• Action item:
Locate the line containing "(s.opr.count.toNat = 0" in the data below. Reproduce it and every following line up to the end, exactly as given.

• Record excerpts:
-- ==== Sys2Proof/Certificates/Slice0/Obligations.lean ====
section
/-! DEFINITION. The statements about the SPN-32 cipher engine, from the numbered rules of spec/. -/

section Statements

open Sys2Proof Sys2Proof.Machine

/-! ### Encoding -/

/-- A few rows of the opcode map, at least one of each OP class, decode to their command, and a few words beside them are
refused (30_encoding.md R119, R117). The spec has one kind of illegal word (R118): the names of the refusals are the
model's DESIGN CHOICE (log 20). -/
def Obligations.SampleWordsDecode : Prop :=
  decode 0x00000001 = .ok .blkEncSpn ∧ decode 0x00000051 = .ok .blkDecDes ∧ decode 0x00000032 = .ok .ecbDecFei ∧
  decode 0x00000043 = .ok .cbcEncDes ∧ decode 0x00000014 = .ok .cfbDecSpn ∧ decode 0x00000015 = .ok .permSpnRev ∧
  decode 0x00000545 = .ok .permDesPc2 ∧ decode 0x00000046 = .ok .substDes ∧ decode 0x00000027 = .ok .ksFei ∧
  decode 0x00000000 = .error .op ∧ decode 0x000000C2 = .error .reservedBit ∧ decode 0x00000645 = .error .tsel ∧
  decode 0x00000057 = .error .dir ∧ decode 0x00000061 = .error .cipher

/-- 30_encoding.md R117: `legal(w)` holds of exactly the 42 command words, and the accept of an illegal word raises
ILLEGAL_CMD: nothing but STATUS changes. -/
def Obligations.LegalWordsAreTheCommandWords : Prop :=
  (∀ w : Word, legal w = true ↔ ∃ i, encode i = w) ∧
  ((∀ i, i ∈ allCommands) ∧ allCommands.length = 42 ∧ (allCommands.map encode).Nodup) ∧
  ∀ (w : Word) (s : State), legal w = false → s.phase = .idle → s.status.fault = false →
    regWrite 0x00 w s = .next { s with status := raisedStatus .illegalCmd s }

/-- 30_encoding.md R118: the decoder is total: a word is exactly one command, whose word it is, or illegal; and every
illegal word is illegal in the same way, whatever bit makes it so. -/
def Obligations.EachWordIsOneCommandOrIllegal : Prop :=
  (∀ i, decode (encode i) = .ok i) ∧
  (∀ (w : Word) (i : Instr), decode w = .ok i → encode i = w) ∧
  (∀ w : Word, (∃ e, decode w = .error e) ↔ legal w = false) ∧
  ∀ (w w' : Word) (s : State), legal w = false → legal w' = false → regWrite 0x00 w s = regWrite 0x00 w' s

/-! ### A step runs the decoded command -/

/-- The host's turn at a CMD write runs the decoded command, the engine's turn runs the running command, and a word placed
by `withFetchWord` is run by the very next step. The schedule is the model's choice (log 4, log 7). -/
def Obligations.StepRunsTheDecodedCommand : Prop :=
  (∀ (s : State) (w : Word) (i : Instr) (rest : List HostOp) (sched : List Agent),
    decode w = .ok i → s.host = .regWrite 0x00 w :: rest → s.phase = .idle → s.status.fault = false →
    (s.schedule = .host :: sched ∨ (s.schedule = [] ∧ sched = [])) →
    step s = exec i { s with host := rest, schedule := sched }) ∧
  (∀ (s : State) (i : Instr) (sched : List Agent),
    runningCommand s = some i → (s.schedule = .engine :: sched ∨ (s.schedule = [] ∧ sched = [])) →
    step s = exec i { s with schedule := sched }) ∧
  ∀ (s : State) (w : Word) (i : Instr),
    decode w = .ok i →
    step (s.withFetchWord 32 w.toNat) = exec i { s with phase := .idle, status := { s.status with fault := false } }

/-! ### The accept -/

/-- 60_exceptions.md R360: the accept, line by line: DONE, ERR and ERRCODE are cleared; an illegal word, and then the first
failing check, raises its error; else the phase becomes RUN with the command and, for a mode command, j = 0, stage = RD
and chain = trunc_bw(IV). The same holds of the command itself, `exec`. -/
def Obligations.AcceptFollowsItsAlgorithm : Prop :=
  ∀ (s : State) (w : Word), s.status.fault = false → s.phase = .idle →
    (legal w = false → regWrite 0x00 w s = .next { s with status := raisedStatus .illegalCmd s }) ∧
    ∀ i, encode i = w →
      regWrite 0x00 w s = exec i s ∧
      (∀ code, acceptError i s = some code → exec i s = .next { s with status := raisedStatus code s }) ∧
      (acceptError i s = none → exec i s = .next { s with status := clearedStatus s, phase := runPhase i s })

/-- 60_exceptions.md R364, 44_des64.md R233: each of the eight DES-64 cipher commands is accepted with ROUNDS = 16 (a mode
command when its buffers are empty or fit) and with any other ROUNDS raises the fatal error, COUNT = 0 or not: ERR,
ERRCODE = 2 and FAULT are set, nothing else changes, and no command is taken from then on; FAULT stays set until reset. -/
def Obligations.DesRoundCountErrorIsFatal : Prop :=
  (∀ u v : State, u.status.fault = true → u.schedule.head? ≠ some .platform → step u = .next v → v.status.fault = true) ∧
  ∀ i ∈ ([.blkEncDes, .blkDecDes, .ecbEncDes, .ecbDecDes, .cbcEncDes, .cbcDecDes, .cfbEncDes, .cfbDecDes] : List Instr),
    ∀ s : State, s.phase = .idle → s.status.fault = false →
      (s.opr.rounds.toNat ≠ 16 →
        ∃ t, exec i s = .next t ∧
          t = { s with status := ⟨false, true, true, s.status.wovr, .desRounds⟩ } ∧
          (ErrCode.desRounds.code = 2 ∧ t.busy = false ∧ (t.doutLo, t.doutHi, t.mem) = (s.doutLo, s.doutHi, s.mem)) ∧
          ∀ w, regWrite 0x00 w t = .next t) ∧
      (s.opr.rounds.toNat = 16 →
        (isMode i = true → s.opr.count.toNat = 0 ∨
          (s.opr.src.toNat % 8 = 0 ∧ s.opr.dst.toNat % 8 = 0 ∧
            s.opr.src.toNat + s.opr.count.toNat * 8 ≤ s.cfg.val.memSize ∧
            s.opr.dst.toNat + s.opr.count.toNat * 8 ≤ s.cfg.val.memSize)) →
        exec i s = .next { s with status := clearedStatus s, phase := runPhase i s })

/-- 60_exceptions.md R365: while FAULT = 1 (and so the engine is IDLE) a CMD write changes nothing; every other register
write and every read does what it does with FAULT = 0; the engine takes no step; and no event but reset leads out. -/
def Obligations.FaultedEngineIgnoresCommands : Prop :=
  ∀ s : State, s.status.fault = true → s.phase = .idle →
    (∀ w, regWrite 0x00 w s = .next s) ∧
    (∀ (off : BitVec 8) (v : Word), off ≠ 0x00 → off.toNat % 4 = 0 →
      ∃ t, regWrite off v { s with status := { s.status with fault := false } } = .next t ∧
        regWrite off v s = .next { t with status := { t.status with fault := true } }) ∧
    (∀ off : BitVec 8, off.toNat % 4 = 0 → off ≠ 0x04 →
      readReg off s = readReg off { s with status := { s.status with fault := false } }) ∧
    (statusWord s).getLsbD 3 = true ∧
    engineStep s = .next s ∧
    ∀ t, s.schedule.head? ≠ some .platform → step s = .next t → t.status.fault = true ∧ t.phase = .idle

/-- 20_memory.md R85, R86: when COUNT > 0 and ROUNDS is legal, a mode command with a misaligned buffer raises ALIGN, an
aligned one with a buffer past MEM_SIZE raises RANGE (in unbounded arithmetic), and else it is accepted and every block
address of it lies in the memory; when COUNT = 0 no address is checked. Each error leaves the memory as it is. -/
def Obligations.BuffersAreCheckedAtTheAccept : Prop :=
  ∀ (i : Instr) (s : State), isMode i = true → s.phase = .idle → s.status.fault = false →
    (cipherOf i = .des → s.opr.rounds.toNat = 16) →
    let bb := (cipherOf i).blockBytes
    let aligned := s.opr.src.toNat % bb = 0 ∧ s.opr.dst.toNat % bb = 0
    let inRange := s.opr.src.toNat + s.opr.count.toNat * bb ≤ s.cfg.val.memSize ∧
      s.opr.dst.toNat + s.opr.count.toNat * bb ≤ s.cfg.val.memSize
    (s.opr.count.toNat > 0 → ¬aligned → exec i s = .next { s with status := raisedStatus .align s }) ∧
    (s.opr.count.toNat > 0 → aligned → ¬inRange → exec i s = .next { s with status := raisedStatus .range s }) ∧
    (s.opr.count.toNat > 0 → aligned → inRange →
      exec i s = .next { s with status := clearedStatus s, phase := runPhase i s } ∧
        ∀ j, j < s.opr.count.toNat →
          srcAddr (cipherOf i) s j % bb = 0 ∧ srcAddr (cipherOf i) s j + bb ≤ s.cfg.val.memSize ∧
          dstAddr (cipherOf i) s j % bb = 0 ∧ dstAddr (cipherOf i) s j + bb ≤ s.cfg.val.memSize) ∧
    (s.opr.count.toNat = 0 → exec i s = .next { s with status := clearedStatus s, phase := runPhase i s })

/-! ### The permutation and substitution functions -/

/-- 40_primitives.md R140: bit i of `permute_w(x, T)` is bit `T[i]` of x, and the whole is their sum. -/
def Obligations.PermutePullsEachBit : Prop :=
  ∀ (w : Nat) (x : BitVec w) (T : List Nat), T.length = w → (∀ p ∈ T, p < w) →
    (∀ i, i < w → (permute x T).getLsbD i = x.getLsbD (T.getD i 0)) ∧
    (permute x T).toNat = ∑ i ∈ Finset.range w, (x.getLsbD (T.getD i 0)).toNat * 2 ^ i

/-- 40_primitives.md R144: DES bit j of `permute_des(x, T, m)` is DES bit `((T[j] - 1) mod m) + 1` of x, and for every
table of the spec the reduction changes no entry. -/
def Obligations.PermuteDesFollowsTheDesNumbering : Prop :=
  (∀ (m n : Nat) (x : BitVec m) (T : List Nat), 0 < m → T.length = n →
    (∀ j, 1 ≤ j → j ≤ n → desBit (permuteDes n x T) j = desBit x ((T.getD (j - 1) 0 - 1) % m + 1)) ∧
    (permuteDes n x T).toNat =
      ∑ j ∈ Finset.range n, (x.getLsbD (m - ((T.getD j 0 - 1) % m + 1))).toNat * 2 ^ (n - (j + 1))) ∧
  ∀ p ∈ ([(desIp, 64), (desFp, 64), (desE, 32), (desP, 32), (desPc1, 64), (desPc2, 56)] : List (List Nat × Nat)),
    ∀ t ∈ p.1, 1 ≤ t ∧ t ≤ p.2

• Response below:
    (s.opr.count.toNat = 0 → exec i s = .next { s with status := clearedStatus s, phase := runPhase i s })

/-! ### The permutation and substitution functions -/

/-- 40_primitives.md R140: bit i of `permute_w(x, T)` is bit `T[i]` of x, and the whole is their sum. -/
def Obligations.PermutePullsEachBit : Prop :=
  ∀ (w : Nat) (x : BitVec w) (T : List Nat), T.length = w → (∀ p ∈ T, p < w) →
    (∀ i, i < w → (permute x T).getLsbD i = x.getLsbD (T.getD i 0)) ∧
    (permute x T).toNat = ∑ i ∈ Finset.range w, (x.getLsbD (T.getD i 0)).toNat * 2 ^ i

/-- 40_primitives.md R144: DES bit j of `permute_des(x, T, m)` is DES bit `((T[j] - 1) mod m) + 1` of x, and for every
table of the spec the reduction changes no entry. -/
def Obligations.PermuteDesFollowsTheDesNumbering : Prop :=
  (∀ (m n : Nat) (x : BitVec m) (T : List Nat), 0 < m → T.length = n →
    (∀ j, 1 ≤ j → j ≤ n → desBit (permuteDes n x T) j = desBit x ((T.getD (j - 1) 0 - 1) % m + 1)) ∧
    (permuteDes n x T).toNat =
      ∑ j ∈ Finset.range n, (x.getLsbD (m - ((T.getD j 0 - 1) % m + 1))).toNat * 2 ^ (n - (j + 1))) ∧
  ∀ p ∈ ([(desIp, 64), (desFp, 64), (desE, 32), (desP, 32), (desPc1, 64), (desPc2, 56)] : List (List Nat × Nat)),
    ∀ t ∈ p.1, 1 ≤ t ∧ t ≤ p.2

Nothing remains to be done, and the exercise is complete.